=== Section Start ===

-- ==== Sys2Proof/Laws/KeepTbs.lean ====
section
/-!
SUPPORT. What the operations of Machine/Tbs.lean keep.
-/
namespace Sys2Proof.Machine
open Sys2Proof

set_option Elab.async false
set_option linter.unreachableTactic false
set_option linter.unusedTactic false
set_option linter.unusedVariables false

variable {kp : Comp → Bool} {zz s : State}

theorem setPacer_ok (h : Ok kp zz s) {p : Pacer} (kTbs : kp .tbs = true := by assumption) : Ok kp zz (setPacer p s) := by
  unfold setPacer
  repeat' first
    | with_reducible assumption
    | (fail_if_no_progress refine ok_mk ?_ (by and_intros <;> first | with_reducible exact Or.inl rfl | exact Or.inr (by assumption)))

theorem setSource_ok (h : Ok kp zz s) {sec : Bool} {x : Source} (kTbs : kp .tbs = true := by assumption) : Ok kp zz (setSource
    sec x s) := by
  unfold setSource
  repeat' first
    | with_reducible assumption | with_reducible apply ok_ite | with_reducible apply setPacer_ok | split

theorem setSlew_ok (h : Ok kp zz s) {x : Int} (kTbs : kp .tbs = true := by assumption) : Ok kp zz (setSlew x s) := by
  unfold setSlew
  repeat' first
    | with_reducible assumption | with_reducible apply setFlag_ok | with_reducible apply setInt_ok
    | with_reducible apply setPacer_ok

theorem judgeAlarm_ok (h : Ok kp zz s) : Ok kp zz (judgeAlarm s) := by
  unfold judgeAlarm
  repeat' first
    | with_reducible assumption | with_reducible apply raiseIf_ok | with_reducible apply setFlag_ok

theorem enterPacer_ok (h : Ok kp zz s) {st : Nat} (kTbs : kp .tbs = true := by assumption) : Ok kp zz (enterPacer st s) := by
  unfold enterPacer
  repeat' first
    | with_reducible assumption | with_reducible apply setFld_ok | with_reducible apply setPacer_ok

theorem clearSlew_ok (h : Ok kp zz s) (kTbs : kp .tbs = true := by assumption) : Ok kp zz (clearSlew s) := by
  unfold clearSlew
  repeat' first
    | with_reducible assumption | with_reducible apply judgeAlarm_ok | with_reducible apply setSlew_ok

theorem showActive_ok (h : Ok kp zz s) : Ok kp zz (showActive s) := by
  unfold showActive
  repeat' first
    | with_reducible assumption | with_reducible apply setFld_ok

theorem trackAfresh_ok (h : Ok kp zz s) {sec : Bool} (kTbs : kp .tbs = true := by assumption) : Ok kp zz (trackAfresh sec s)
    := by
  unfold trackAfresh
  repeat' first
    | with_reducible assumption | with_reducible apply setFlag_ok | with_reducible apply setSource_ok
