theorem execPolicyApply_ok (h : Ok kp zz s) (kFresh : kp .fresh = true := by assumption) (kAccepted : kp .accepted = true :=
    by assumption) (kSent : kp .sent = true := by assumption) (kOut : kp .out = true := by assumption) (kAcq : kp .acq = true
    := by assumption) (kLanes : kp .lanes = true := by assumption) (kWot : kp .wot = true := by assumption) (kEth : kp .eth =
    true := by assumption) (kTwin : kp .twin = true := by assumption) : OkO kp zz (execPolicyApply s) := by
  unfold execPolicyApply
  repeat' first
    | with_reducible assumption | with_reducible apply okO_ite | with_reducible apply ok_ite | with_reducible apply applySafe_ok
    | with_reducible apply done_ok | with_reducible apply enterJoining_ok | with_reducible apply enterOutOfStep_ok
    | with_reducible apply execSwapHandover_ok | with_reducible apply setTwin_ok | split

theorem heedSwap_ok (h : Ok kp zz s) {q : PeerSays} (kAccepted : kp .accepted = true := by assumption) (kTwin : kp .twin =
    true := by assumption) : Ok kp zz (heedSwap q s) := by
  unfold heedSwap
  try dsimp only
  repeat' first
    | with_reducible assumption | with_reducible apply ok_ite | with_reducible apply agreeSwap_ok
    | with_reducible apply endTwnCmd_ok | with_reducible apply setTwin_ok | split | (with_reducible intro u x hu)
    | (with_reducible intro u hu) | dsimp only
    | (fail_if_no_progress refine ok_mk ?_ (by and_intros <;> first | with_reducible exact Or.inl rfl | exact Or.inr (by assumption)))

theorem heedAck_ok (h : Ok kp zz s) {q : PeerSays} (kTwin : kp .twin = true := by assumption) : Ok kp zz (heedAck q s) := by
  unfold heedAck
  repeat' first
    | with_reducible assumption | with_reducible apply ok_ite | with_reducible apply agreeSwap_ok | split
    | (with_reducible intro u x hu) | (with_reducible intro u hu) | dsimp only
    | (fail_if_no_progress refine ok_mk ?_ (by and_intros <;> first | with_reducible exact Or.inl rfl | exact Or.inr (by assumption)))

theorem heedJoin_ok (h : Ok kp zz s) {was : Nat} {q : PeerSays} (kTwin : kp .twin = true := by assumption) : Ok kp zz
    (heedJoin was q s) := by
  unfold heedJoin
  repeat' first
    | with_reducible assumption | with_reducible apply ok_ite | with_reducible apply setTwin_ok | split

theorem heedRole_ok (h : Ok kp zz s) {q : PeerSays} (kAccepted : kp .accepted = true := by assumption) (kSent : kp .sent =
    true := by assumption) (kOut : kp .out = true := by assumption) (kTwin : kp .twin = true := by assumption) : Ok kp zz
    (heedRole q s) := by
  unfold heedRole
  repeat' first
    | with_reducible assumption | with_reducible apply ok_ite | with_reducible apply enterJoining_ok
    | with_reducible apply enterOutOfStep_ok | with_reducible apply settleRole_ok | with_reducible apply showTop_ok | split
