theorem execWatchdogExpire_ok (h : Ok kp zz s) {ofs : Nat} (kBnd : kp .bnd = true := by assumption) (kFresh : kp .fresh = true
    := by assumption) (kAccepted : kp .accepted = true := by assumption) (kNextRegs : kp .nextRegs = true := by assumption)
    (kMem : kp .mem = true := by assumption) (kSent : kp .sent = true := by assumption) (kTbs : kp .tbs = true := by
    assumption) (kAfe : kp .afe = true := by assumption) (kCnv : kp .cnv = true := by assumption) (kLapInfo : kp .lapInfo =
    true := by assumption) (kRed : kp .red = true := by assumption) (kOut : kp .out = true := by assumption) (kAcq : kp .acq =
    true := by assumption) (kCtl : kp .ctl = true := by assumption) (kCores : kp .cores = true := by assumption) (kLanes : kp
    .lanes = true := by assumption) (kWot : kp .wot = true := by assumption) (kEth : kp .eth = true := by assumption) (kDmc :
    kp .dmc = true := by assumption) (kTwin : kp .twin = true := by assumption) (kHlt : kp .hlt = true := by assumption) (kPwr
    : kp .pwr = true := by assumption) (kSvc : kp .svc = true := by assumption) (kJtag : kp .jtag = true := by assumption) :
    OkO kp zz (execWatchdogExpire ofs s) := by
  unfold execWatchdogExpire
  repeat' first
    | with_reducible assumption | with_reducible apply okO_ite | with_reducible apply ok_ite | with_reducible apply atOfs_ok
    | with_reducible apply done_ok | with_reducible apply hubResetBy_ok | with_reducible apply setPower_ok
    | with_reducible apply stewardReset_ok | split

theorem ledgerCmd_ok (h : Ok kp zz s) {write : Bool} {bad : Option Nat} (kAccepted : kp .accepted = true := by assumption)
    (kPwr : kp .pwr = true := by assumption) : Ok kp zz (ledgerCmd write bad s) := by
  unfold ledgerCmd
  repeat' first
    | with_reducible assumption | with_reducible apply ok_ite | with_reducible apply accept_ok | with_reducible apply refuse_ok
    | with_reducible apply reject_ok | with_reducible apply setPower_ok | with_reducible apply wakeDram_ok | split

theorem execLdgRead_ok (h : Ok kp zz s) (kAccepted : kp .accepted = true := by assumption) (kPwr : kp .pwr = true := by
    assumption) : OkO kp zz (execLdgRead s) := by
  unfold execLdgRead
  repeat' first
    | with_reducible assumption | with_reducible apply done_ok | with_reducible apply ledgerCmd_ok

theorem execLdgWrite_ok (h : Ok kp zz s) {bad : Option Nat} (kAccepted : kp .accepted = true := by assumption) (kPwr : kp .pwr
    = true := by assumption) : OkO kp zz (execLdgWrite bad s) := by
  unfold execLdgWrite
  repeat' first
    | with_reducible assumption | with_reducible apply done_ok | with_reducible apply ledgerCmd_ok
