theorem execRcRead_ok (h : Ok kp zz s) {addr : Nat} (kFresh : kp .fresh = true := by assumption) (kSent : kp .sent = true :=
    by assumption) (kAcq : kp .acq = true := by assumption) (kCores : kp .cores = true := by assumption) (kLanes : kp .lanes =
    true := by assumption) : OkO kp zz (execRcRead addr s) := by
  unfold execRcRead
  repeat' first
    | with_reducible assumption | with_reducible apply okO_ite | with_reducible apply ok_ite2 | with_reducible apply ok_ite
    | with_reducible apply busRead_ok | with_reducible apply done_ok | split

theorem execLatchingRead_ok (h : Ok kp zz s) {addr : Nat} {ofs : Nat} (kFresh : kp .fresh = true := by assumption) (kSent : kp
    .sent = true := by assumption) (kTbs : kp .tbs = true := by assumption) (kAcq : kp .acq = true := by assumption) (kCores :
    kp .cores = true := by assumption) (kLanes : kp .lanes = true := by assumption) : OkO kp zz (execLatchingRead addr ofs s)
    := by
  unfold execLatchingRead
  repeat' first
    | with_reducible assumption | with_reducible apply okO_ite | with_reducible apply ok_ite2 | with_reducible apply ok_ite
    | with_reducible apply atOfs_ok | with_reducible apply busRead_ok | with_reducible apply done_ok | split

theorem execResultRegisterRead_ok (h : Ok kp zz s) {addr : Nat} (kFresh : kp .fresh = true := by assumption) (kSent : kp .sent
    = true := by assumption) (kAcq : kp .acq = true := by assumption) (kCores : kp .cores = true := by assumption) (kLanes :
    kp .lanes = true := by assumption) : OkO kp zz (execResultRegisterRead addr s) := by
  unfold execResultRegisterRead
  repeat' first
    | with_reducible assumption | with_reducible apply okO_ite | with_reducible apply ok_ite2 | with_reducible apply ok_ite
    | with_reducible apply busRead_ok | with_reducible apply done_ok | split

theorem spiZeros_ok (h : Ok kp zz s) (kSent : kp .sent = true := by assumption) : Ok kp zz (spiZeros s) := by
  unfold spiZeros
  repeat' first
    | with_reducible assumption | with_reducible apply emit_ok

theorem execSpiWrite_ok (h : Ok kp zz s) {table : Bool} {offset : BitVec 24} {value : Word} (kBnd : kp .bnd = true := by
    assumption) (kFresh : kp .fresh = true := by assumption) (kAccepted : kp .accepted = true := by assumption) (kNextRegs :
    kp .nextRegs = true := by assumption) (kMem : kp .mem = true := by assumption) (kSent : kp .sent = true := by assumption)
    (kTbs : kp .tbs = true := by assumption) (kAfe : kp .afe = true := by assumption) (kCnv : kp .cnv = true := by assumption)
    (kLapInfo : kp .lapInfo = true := by assumption) (kRed : kp .red = true := by assumption) (kOut : kp .out = true := by
    assumption) (kAcq : kp .acq = true := by assumption) (kCtl : kp .ctl = true := by assumption) (kCores : kp .cores = true
    := by assumption) (kLanes : kp .lanes = true := by assumption) (kWot : kp .wot = true := by assumption) (kEth : kp .eth =
    true := by assumption) (kDmc : kp .dmc = true := by assumption) (kTwin : kp .twin = true := by assumption) (kHlt : kp .hlt
    = true := by assumption) (kPwr : kp .pwr = true := by assumption) (kSvc : kp .svc = true := by assumption) (kJtag : kp
    .jtag = true := by assumption) : OkO kp zz (execSpiWrite table offset value s) := by
  unfold execSpiWrite
  repeat' first
    | with_reducible assumption | with_reducible apply okO_ite | with_reducible apply ok_ite | with_reducible apply busWrite_ok
    | with_reducible apply done_ok | with_reducible apply raise_ok | with_reducible apply spiZeros_ok | split

theorem spiQueue_ok (h : Ok kp zz s) {offset : Nat} {err : Bool} {value : Word} (kCores : kp .cores = true := by assumption) :
    Ok kp zz (spiQueue offset err value s) := by
  unfold spiQueue
  repeat' first
    | with_reducible assumption | with_reducible apply ok_ite | with_reducible apply addSat_ok | with_reducible apply raise_ok
    | with_reducible apply setFlag_ok
    | (fail_if_no_progress refine ok_mk ?_ (by and_intros <;> first | with_reducible exact Or.inl rfl | exact Or.inr (by assumption)))
    | split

=== Section End ===

**Exercise requirements:**
Looking at the entries above, count the lines that hold the string "kCnv" and reply with the count alone.

**Output for this exercise:**
2